A Japanese team working to develop a "space elevator" will conduct a first trial this month, blasting off a miniature version on satellites to test the technology.
The test equipment, produced by researchers at Shizuoka University, will hitch a ride on an H-2B rocket being launched by Japan's space agency from southern island of Tanegashima next week.
The test involves a miniature elevator stand-in—a box just six centimetres (2.4 inches) long, three centimetres wide, and three centimetres high.
If all goes well, it will provide proof of concept by moving along a 10-metre cable suspended in space between two mini satellites that will keep it taut.
The mini-elevator will travel along the cable from a container in one of the satellites.
"It's going to be the world's first experiment to test elevator movement in space," a university spokesman told AFP on Tuesday.

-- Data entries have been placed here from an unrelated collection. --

-- ==== Sys2Proof/Proofs/Immediates.lean ====
section
/-! PROOFS. The obligations of spec/42_immediates.md: the sign law, the ranges, the bits each immediate ignores, and
the consumer's widening. Each decoder is its layout (`Instruction.iImmediate_eq_layout` and its four companions), so
a statement about a decoder is one about the sign extension and the slices of its layout. -/

namespace Sys2Proof

/-! ### The sign (R116) -/

/-- From its sign position `n` up, a sign extension copies the sign. -/
theorem getLsbD_signExtend_of_sign_le {n k : Nat} (b : BitVec (n + 1)) (sign : n ≤ k) (inside : k < 32) :
    (b.signExtend 32).getLsbD k = b.msb := by
  rw [BitVec.getLsbD_signExtend, decide_eq_true inside, Bool.true_and]
  split
  next below =>
    obtain rfl : n = k := by omega
    exact (BitVec.msb_eq_getLsbD_last b).symm
  next => rfl

/-- The top bit of a slice that ends at bit 31 is the word's. -/
theorem Instruction.msb_top_slice (w : Instruction) {p n : Nat} (top : p + n = 32) (pos : 0 < n) :
    (w.extractLsb' p n).msb = w.getLsbD 31 := by
  rw [BitVec.msb_eq_getLsbD_last, BitVec.getLsbD_extractLsb', decide_eq_true (by omega), Bool.true_and,
    show p + (n - 1) = 31 by omega]

/-! ### The ranges (R111 to R113, R115, R118) -/

theorem toInt_signExtend_range {n : Nat} (b : BitVec n) (fits : n ≤ 32) :
    -2 ^ (n - 1) ≤ (b.signExtend 32).toInt ∧ (b.signExtend 32).toInt ≤ 2 ^ (n - 1) - 1 := by
  rw [BitVec.toInt_signExtend_of_le fits]
  exact ⟨BitVec.le_toInt b, Int.le_sub_one_of_lt BitVec.toInt_lt⟩

/-- With a zero bit below it, a field counts twice: its range doubles, and only even values are left. -/
theorem toInt_signExtend_append_zero_range {n : Nat} (b : BitVec (n + 1)) (fits : n + 2 ≤ 32) :
    -2 ^ (n + 1) ≤ ((b ++ 0#1).signExtend 32).toInt ∧ ((b ++ 0#1).signExtend 32).toInt ≤ 2 ^ (n + 1) - 2 := by
  have low := BitVec.le_toInt b
  have high := BitVec.toInt_lt (x := b)
  rw [BitVec.toInt_signExtend_of_le fits, BitVec.toInt_append_zero, pow_one, pow_succ]
  rw [Nat.add_sub_cancel] at low high
  omega

theorem toNat_signExtend_append_zero_even {n : Nat} (b : BitVec n) : ((b ++ 0#1).signExtend 32).toNat % 2 = 0 := by
  rw [Nat.mod_two_eq_zero_iff_testBit_zero, BitVec.testBit_toNat]
  exact signExtend_append_zero_even b

/-! ### The bits an immediate reads (R111 to R115) -/

/-- A slice inside a field is the same of two words with the same field. -/
theorem Instruction.slice_congr_field {w w' : Instruction} {q m : Nat} (same : w.extractLsb' q m = w'.extractLsb' q m)
    {p n : Nat} (above : q ≤ p) (inside : p + n ≤ q + m) : w.extractLsb' p n = w'.extractLsb' p n := by
  apply BitVec.eq_of_getLsbD_eq
  intro i hi
  have bit := congrArg (fun field => field.getLsbD (p - q + i)) same
  simp only [BitVec.getLsbD_extractLsb', show p - q + i < m by omega, show q + (p - q + i) = p + i by omega] at bit
  rw [BitVec.getLsbD_extractLsb', BitVec.getLsbD_extractLsb', decide_eq_true hi]
  exact bit

/-! ### The widening (R117) -/

theorem Xlen.word_fits (x : Xlen) : 32 ≤ x.bits := by
  cases x <;> decide

end Sys2Proof

namespace Sys2Proof.Machine

/-! ### The obligations -/

/-- Settles O12: the top slice of each layout ends at w[31], and the sign extension copies its top bit. -/
theorem immediateUpperBitsCopyTheSign : Obligations.ImmediateUpperBitsCopyTheSign := by
  intro w
  have top := fun {p n} => w.msb_top_slice (p := p) (n := n)
  rw [Instruction.iImmediate_eq_layout, Instruction.sImmediate_eq_layout, Instruction.bImmediate_eq_layout,
    Instruction.jImmediate_eq_layout, Instruction.uImmediate_eq_layout]
  refine ⟨fun k sign inside => (getLsbD_signExtend_of_sign_le _ sign inside).trans ?i,
    fun k sign inside => (getLsbD_signExtend_of_sign_le _ sign inside).trans ?s,
    fun k sign inside => (getLsbD_signExtend_of_sign_le _ sign inside).trans ?b,
    fun k sign inside => (getLsbD_signExtend_of_sign_le _ sign inside).trans ?j,
    (BitVec.msb_eq_getLsbD_last _).symm.trans ?u⟩ <;>
    simp (disch := decide) only [BitVec.msb_append, if_neg, top]

/-- Settles O13: I and S are 12 bits sign-extended, B and J 12 and 20 bits above a zero bit; U is a multiple by O10. -/
theorem immediatesStayInTheirRanges : Obligations.ImmediatesStayInTheirRanges := by
  intro w
  rw [(uImmediateIsItsUpperField w).2, Instruction.iImmediate_eq_layout, Instruction.sImmediate_eq_layout,
    Instruction.bImmediate_eq_layout, Instruction.jImmediate_eq_layout]
  refine ⟨?i, ?s, ?b, ?j, ?bEven, ?jEven, ?u⟩
  case i => exact toInt_signExtend_range _ (by decide)
  case s => exact toInt_signExtend_range _ (by decide)
  case b => exact toInt_signExtend_append_zero_range (n := 11) _ (by decide)
  case j => exact toInt_signExtend_append_zero_range (n := 19) _ (by decide)
  case bEven => exact toNat_signExtend_append_zero_even _
  case jEven => exact toNat_signExtend_append_zero_even _
  case u => exact Nat.mul_mod_left _ _

/-- Settles O14: every slice of a layout lies inside a field that the two words share. -/
theorem immediatesIgnoreOtherFields : Obligations.ImmediatesIgnoreOtherFields := by
  intro w w'
  refine ⟨fun upper => ?i, fun funct7 rd => ⟨?s, ?b⟩, fun upper => ⟨?u, ?j⟩⟩
  case i => rw [Instruction.iImmediate_eq_layout, upper, ← Instruction.iImmediate_eq_layout]
  case s => rw [Instruction.sImmediate_eq_layout, funct7, rd, ← Instruction.sImmediate_eq_layout]
  case b =>
    have high := fun p n => Instruction.slice_congr_field funct7 (p := p) (n := n)
    have low := fun p n => Instruction.slice_congr_field rd (p := p) (n := n)
    rw [Instruction.bImmediate_eq_layout, Instruction.bImmediate_eq_layout, high 31 1, low 7 1, high 25 6,
      low 8 4] <;> decide
  case u => rw [Instruction.uImmediate_eq_layout, upper, ← Instruction.uImmediate_eq_layout]
  case j =>
    have slice := fun p n => Instruction.slice_congr_field upper (p := p) (n := n)
    rw [Instruction.jImmediate_eq_layout, Instruction.jImmediate_eq_layout, slice 31 1, slice 12 8, slice 20 1,
      slice 21 10] <;> decide

/-- Settles O15: a sign extension to a width that is no smaller keeps the signed value. -/
theorem wideningKeepsTheSignedValue : Obligations.WideningKeepsTheSignedValue :=
  fun x _ => BitVec.toInt_signExtend_of_le x.word_fits

end Sys2Proof.Machine
end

The movement of the motorised "elevator" box will be monitored with cameras in the satellites.
It is still a far cry from the ultimate beam-me-up goals of the project, which builds on a long history of "space elevator" dreams.
The idea was first proposed in 1895 by Russian scientist Konstantin Tsiolkovsky after he saw the Eiffel Tower in Paris, and was revisited nearly a century later in a novel by Arthur C. Clarke.
But technical barriers have always kept plans stuck at the conceptual stage.
Japanese construction firm Obayashi, which is collaborating with the Shizuoka university project, is also exploring other ways to build its own space elevator to put tourists in space in 2050.
The company has said it could use carbon nanotube technology, which is more than 20 times stronger than steel, to build a lift shaft 96 kilometres (roughly 60 miles) above the Earth.